Search code examples
rmultilevel-analysis

Looping over variables for multilevel regression produces type error


I am writing a multilevel regression model, in which I begin the second level with a dataframe of predictands (coefficients from the first level) and a dataframe of predictors. Both dataframes have the same number of observations. I wish to loop over the preditands (columns in first dataframe) and use lm() to regress them against the entire second dataframe of predictors. However, when I do, I get an error that I cannot figure out.

Example:

data(iris)
iris1 <- iris[-5] # remove the categories
iris2 <- iris[-5] * 6

for (col in names(iris1)) {
    lm(iris1[col] ~ iris2)
}

## Error in model.frame.default(formula = iris1[col] ~ iris2, drop.unused.levels = TRUE) : 
##   invalid type (list) for variable 'iris1[col]'

I just can't understand what this means or why R considers iris1[col] to be a list. For simplicity's sake I've tried merging them:

for (col in names(iris1)) {
  tmp_df <- cbind(iris1[col], iris2)
  colnames(tmp_df) <- letters[1:5]  # to avoid duplicate names
  lm(1 ~ ., tmp_df)
}

## Error in model.frame.default(formula = 1 ~ ., data = tmp_df, drop.unused.levels = TRUE) : 
##   variable lengths differ (found for 'a')

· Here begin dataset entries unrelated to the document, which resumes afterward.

-- ==== Sys2Proof/Machine/PrefixFsm.lean ====
section
/-! DEFINITION. The prefix-match state machine (spec/45_symbol_decoder.md R215) with the hardware's bounded candidate and its
flag `DEAD` (R216), over the scratch state `CAND`, `DEAD`, `DPOS` of State. It is the hardware's micro-steps of one `DEC`
that has passed the halt gate. `exec` does not use it. -/

namespace Sys2Proof.Machine

/-- The machine's states, with the symbols matched so far, `OUT` (R215). -/
inductive DecState where
  | idle
  | test (out : List Sym)
  | shift (out : List Sym)
  | matching (out : List Sym)
  | emit (out : List Sym) (m : Sym)
  | finish (out : List Sym)
  | flush (out : List Sym)
  | fail
  deriving DecidableEq, Repr

/-- Take the bit `EBITS[DPOS]`. A bit that arrives at a full candidate sets `DEAD` (R215, R216). -/
def shiftBit (s : State) : State :=
  if s.dead ∨ Config.codeMax ≤ s.cand.length then { s with dead := true, dpos := s.dpos + 1 }
  else { s with cand := s.cand ++ [s.ebits.getD s.dpos false], dpos := s.dpos + 1 }

/-- One micro-step (R215). -/
def decMicro : DecState → State → DecState × State
  | .idle, s => (.test [], { s with cand := [], dpos := 0, dead := false })
  | .test out, s => if s.dpos < s.ebits.length then (.shift out, s) else (.finish out, s)
  | .shift out, s => (.matching out, shiftBit s)
  | .matching out, s =>
    match if s.dead then none else lookup s.ict s.cand with
    | some m => (.emit out m, s)
    | none => (.test out, s)
  | .emit out m, s => (.test (out ++ [m]), { s with cand := [] })
  | .finish out, s => if s.cand = [] ∧ s.dead = false then (.flush out, s) else (.fail, s)
  | .flush out, s => (.idle, respond { d := BitVec.ofNat 40 out.length } (setEbits [] (emitSyms out s)))
  | .fail, s => (.idle, raise .undecodableTail s)

/-- At most that many micro-steps, until the machine is idle again. -/
def runDec : Nat → DecState → State → Option State
  | 0, _, _ => none
  | k + 1, d, s =>
    match decMicro d s with
    | (.idle, t) => some t
    | (d', t) => runDec k d' t

/-- The state without the scratch registers (10_state.md R22). -/
def clearScratch (s : State) : State :=
  { s with inq := [], cand := [], dead := false, dpos := 0, stk := [], path := [] }

end Sys2Proof.Machine
end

And this one's particularly frustrating because they are clearly the same length.


Solution

  • Note that lm can accept a matrix on the left hand side of the formula so we could do this:

    lm(as.matrix(iris1) ~., iris2)
    

    or if we want a separate lm object for each column of iris1:

    regr <- function(y) lm(y ~., iris2))
    Map(regr, iris1)
    

    or

    regr2 <- function(nm) {
      fo <- as.formula(sprintf("iris2$%s ~.", nm))
      do.call("lm", list(fo, quote(iris2)))
    }
    Map(regr2, names(iris1))
    

    or lm.fit:

    regr.fit <- function(y) lm.fit(cbind(1, as.matrix(iris2)), y)
    Map(regr.fit, iris1)
    

    Note that the component names of the result will be the y column name in iris1.